PROBLEM
Please return the entries, omitting and altering nothing.

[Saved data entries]
====================

/-- WAITW (R206). -/
def execWaitw (f : EF) (s : State) : Host.Outcome State Fault Refusal := s.issue fun u =>
  match u.slot.wait with
  | some w =>
    if !s.condHolds u.g w then s
    else if w.ops.getD 4 0 = 1 then s.watchDone u f (w.ops.getD 5 0)
    else s.watchRead u f (w.ops.getD 0 0) (w.ops.getD 1 0) (w.ops.getD 2 0)
  | none =>
    let off := bitsAt (u.sreg s.turn 1 f.a.toNat).toNat 0 48
    if off % watchSize f ≠ 0 then s.raise u causeMisalign 0
    else s.watchRead u f (u.g.rdK s.turn 3 (f.u.toNat - 192)).toNat off (u.sreg s.turn 2 f.b.toNat).toNat

/-- A slot parked in WAITW: its instruction and its wait. -/
def Slot.watching (x : Slot) : Option (EF × Wait) :=
  match x.wait with
  | some w => (match w.instr with
    | .waitw f => some (f, w)
    | _ => none)
  | none => none

/-- A block that waits saved is queued for relaunch, with its gang unit, once its watch finds the condition met (R206, R238). -/
def State.wakeBlock (s : State) (block : Nat) : State :=
  match s.block? block with
  | some b =>
    let unit := (s.mates b).map (·.id)
    { s with blocks := s.blocks.map (fun (y : Block) =>
        if unit.contains y.id ∧ y.waiting then { y with state := if y.state = .saved then .woken else y.state, waiting := false } else y) }
  | none => s

/-- WATCH_WAKE (R206): after a write to the word the slice reads it again; where the condition holds it wakes the group, or queues its
saved block. -/
def execWatchWake (s : State) : Host.Outcome State Fault Refusal := whenDue (do
  let w ← s.watches.find? (fun w => w.id == s.arg 0)
  let g ← s.group? w.gid
  let (f, x) ← (g.slot w.slot).watching
  if !w.written then none
  else
    let s := s.closeLine (lineOf w.addr)
    let v := s.loadN w.addr w.size
    let s : State := { s with watches := s.watches.map (fun y => if y.id = w.id then { y with written := false } else y) }
    if !watchHolds f v (x.ops.getD 2 0) then some s
    else if g.life = .saved then some (s.wakeBlock g.block)
    else some ((s.dropWatches g.id w.slot).setGroup (g.setSlot w.slot { g.slot w.slot with
      wait := some { x with done := true, ops := x.ops.take 4 ++ [1, v] } })))

/-- WAITW_POLL (R206): a parked WAITW without a watch reads its word again 65,536 fc after its last read. -/
def execWaitwPoll (s : State) : Host.Outcome State Fault Refusal := whenDue (do
  let u ← s.slotArg
  let (_, w) ← u.slot.watching
  if w.done || s.watches.any (fun x => x.gid == u.g.id && x.slot == u.name) || s.fc < w.ops.getD 3 0 + 65536 || u.g.life != .resident then
    none
  else some (s.wake u))

/-! ## Registers on demand -/

/-- RGROW (R207): granted slabs read zero (R29); GROWSTALL falls on the youngest placed group. -/
def execRgrow (f : EF) (s : State) : Host.Outcome State Fault Refusal := s.issue fun u =>
  let n := f.imm.toNat
  s.await u (.rgrow f) [] (.slabs n) fun _ =>
    if n ≤ u.g.slabs then s.advance u.g u.name
    else
      let turn := match u.slot.wait with
        | some w => w.turn
        | none => s.turn
      if s.growGranted u.g n turn then
        s.advance { u.g with
          slabs := n
          v := Sparse.clearRange u.g.v (laneKey (32 * u.g.slabs) 0) (laneKey (32 * n) 0)
          stale := u.g.stale.filter (fun e => match e.cell with
            | .v r _ => decide (r < 32 * u.g.slabs)
            | _ => true) } u.name
      else s.raise u causeGrowStall (BitVec.ofNat 64 n)

/-- RSHRINK (R207). -/
def execRshrink (f : EF) (s : State) : Host.Outcome State Fault Refusal := s.issue fun u =>
  let n := f.imm.toNat
  if u.g.slabs ≤ n then s.advance u.g u.name
  else s.await u (.rshrink f) [] (.settled n) fun _ => s.advance { u.g with slabs := n } u.name

/-! ## LAUNCH -/

/-- Sets a device-side queue's write index, when the new one is later, and lists the packets it publishes with the grid that does
(R208). -/
def State.publishTo (s : State) (cid q w grid : Nat) : State :=
  let old := s.dsqW cid q
  let n := indexDist w old
  if n = 0 ∨ 2 ^ 31 ≤ n then s
  else
    let mine := (List.range n).map (fun i => (cid, q, (old + i) % 2 ^ 32, grid))
    let s : State := { s with published := s.published ++ mine, dsqWait := s.dsqWait.filter (fun e => !(e.1 == cid && e.2.1 == q)) }
    s.storeN (s.dsqAddr cid q + 16) 4 w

====================

SOLUTION TO THIS TASK
/-- WAITW (R206). -/
def execWaitw (f : EF) (s : State) : Host.Outcome State Fault Refusal := s.issue fun u =>
  match u.slot.wait with
  | some w =>
    if !s.condHolds u.g w then s
    else if w.ops.getD 4 0 = 1 then s.watchDone u f (w.ops.getD 5 0)
    else s.watchRead u f (w.ops.getD 0 0) (w.ops.getD 1 0) (w.ops.getD 2 0)
  | none =>
    let off := bitsAt (u.sreg s.turn 1 f.a.toNat).toNat 0 48
    if off % watchSize f ≠ 0 then s.raise u causeMisalign 0
    else s.watchRead u f (u.g.rdK s.turn 3 (f.u.toNat - 192)).toNat off (u.sreg s.turn 2 f.b.toNat).toNat

/-- A slot parked in WAITW: its instruction and its wait. -/
def Slot.watching (x : Slot) : Option (EF × Wait) :=
  match x.wait with
  | some w => (match w.instr with
    | .waitw f => some (f, w)
    | _ => none)
  | none => none

/-- A block that waits saved is queued for relaunch, with its gang unit, once its watch finds the condition met (R206, R238). -/
def State.wakeBlock (s : State) (block : Nat) : State :=
  match s.block? block with
  | some b =>
    let unit := (s.mates b).map (·.id)
    { s with blocks := s.blocks.map (fun (y : Block) =>
        if unit.contains y.id ∧ y.waiting then { y with state := if y.state = .saved then .woken else y.state, waiting := false } else y) }
  | none => s

/-- WATCH_WAKE (R206): after a write to the word the slice reads it again; where the condition holds it wakes the group, or queues its
saved block. -/
def execWatchWake (s : State) : Host.Outcome State Fault Refusal := whenDue (do
  let w ← s.watches.find? (fun w => w.id == s.arg 0)
  let g ← s.group? w.gid
  let (f, x) ← (g.slot w.slot).watching
  if !w.written then none
  else
    let s := s.closeLine (lineOf w.addr)
    let v := s.loadN w.addr w.size
    let s : State := { s with watches := s.watches.map (fun y => if y.id = w.id then { y with written := false } else y) }
    if !watchHolds f v (x.ops.getD 2 0) then some s
    else if g.life = .saved then some (s.wakeBlock g.block)
    else some ((s.dropWatches g.id w.slot).setGroup (g.setSlot w.slot { g.slot w.slot with
      wait := some { x with done := true, ops := x.ops.take 4 ++ [1, v] } })))

/-- WAITW_POLL (R206): a parked WAITW without a watch reads its word again 65,536 fc after its last read. -/
def execWaitwPoll (s : State) : Host.Outcome State Fault Refusal := whenDue (do
  let u ← s.slotArg
  let (_, w) ← u.slot.watching
  if w.done || s.watches.any (fun x => x.gid == u.g.id && x.slot == u.name) || s.fc < w.ops.getD 3 0 + 65536 || u.g.life != .resident then
    none
  else some (s.wake u))

/-! ## Registers on demand -/

/-- RGROW (R207): granted slabs read zero (R29); GROWSTALL falls on the youngest placed group. -/
def execRgrow (f : EF) (s : State) : Host.Outcome State Fault Refusal := s.issue fun u =>
  let n := f.imm.toNat
  s.await u (.rgrow f) [] (.slabs n) fun _ =>
    if n ≤ u.g.slabs then s.advance u.g u.name
    else
      let turn := match u.slot.wait with
        | some w => w.turn
        | none => s.turn
      if s.growGranted u.g n turn then
        s.advance { u.g with
          slabs := n
          v := Sparse.clearRange u.g.v (laneKey (32 * u.g.slabs) 0) (laneKey (32 * n) 0)
          stale := u.g.stale.filter (fun e => match e.cell with
            | .v r _ => decide (r < 32 * u.g.slabs)
            | _ => true) } u.name
      else s.raise u causeGrowStall (BitVec.ofNat 64 n)

/-- RSHRINK (R207). -/
def execRshrink (f : EF) (s : State) : Host.Outcome State Fault Refusal := s.issue fun u =>
  let n := f.imm.toNat
  if u.g.slabs ≤ n then s.advance u.g u.name
  else s.await u (.rshrink f) [] (.settled n) fun _ => s.advance { u.g with slabs := n } u.name

/-! ## LAUNCH -/

/-- Sets a device-side queue's write index, when the new one is later, and lists the packets it publishes with the grid that does
(R208). -/
def State.publishTo (s : State) (cid q w grid : Nat) : State :=
  let old := s.dsqW cid q
  let n := indexDist w old
  if n = 0 ∨ 2 ^ 31 ≤ n then s
  else
    let mine := (List.range n).map (fun i => (cid, q, (old + i) % 2 ^ 32, grid))
    let s : State := { s with published := s.published ++ mine, dsqWait := s.dsqWait.filter (fun e => !(e.1 == cid && e.2.1 == q)) }
    s.storeN (s.dsqAddr cid q + 16) 4 w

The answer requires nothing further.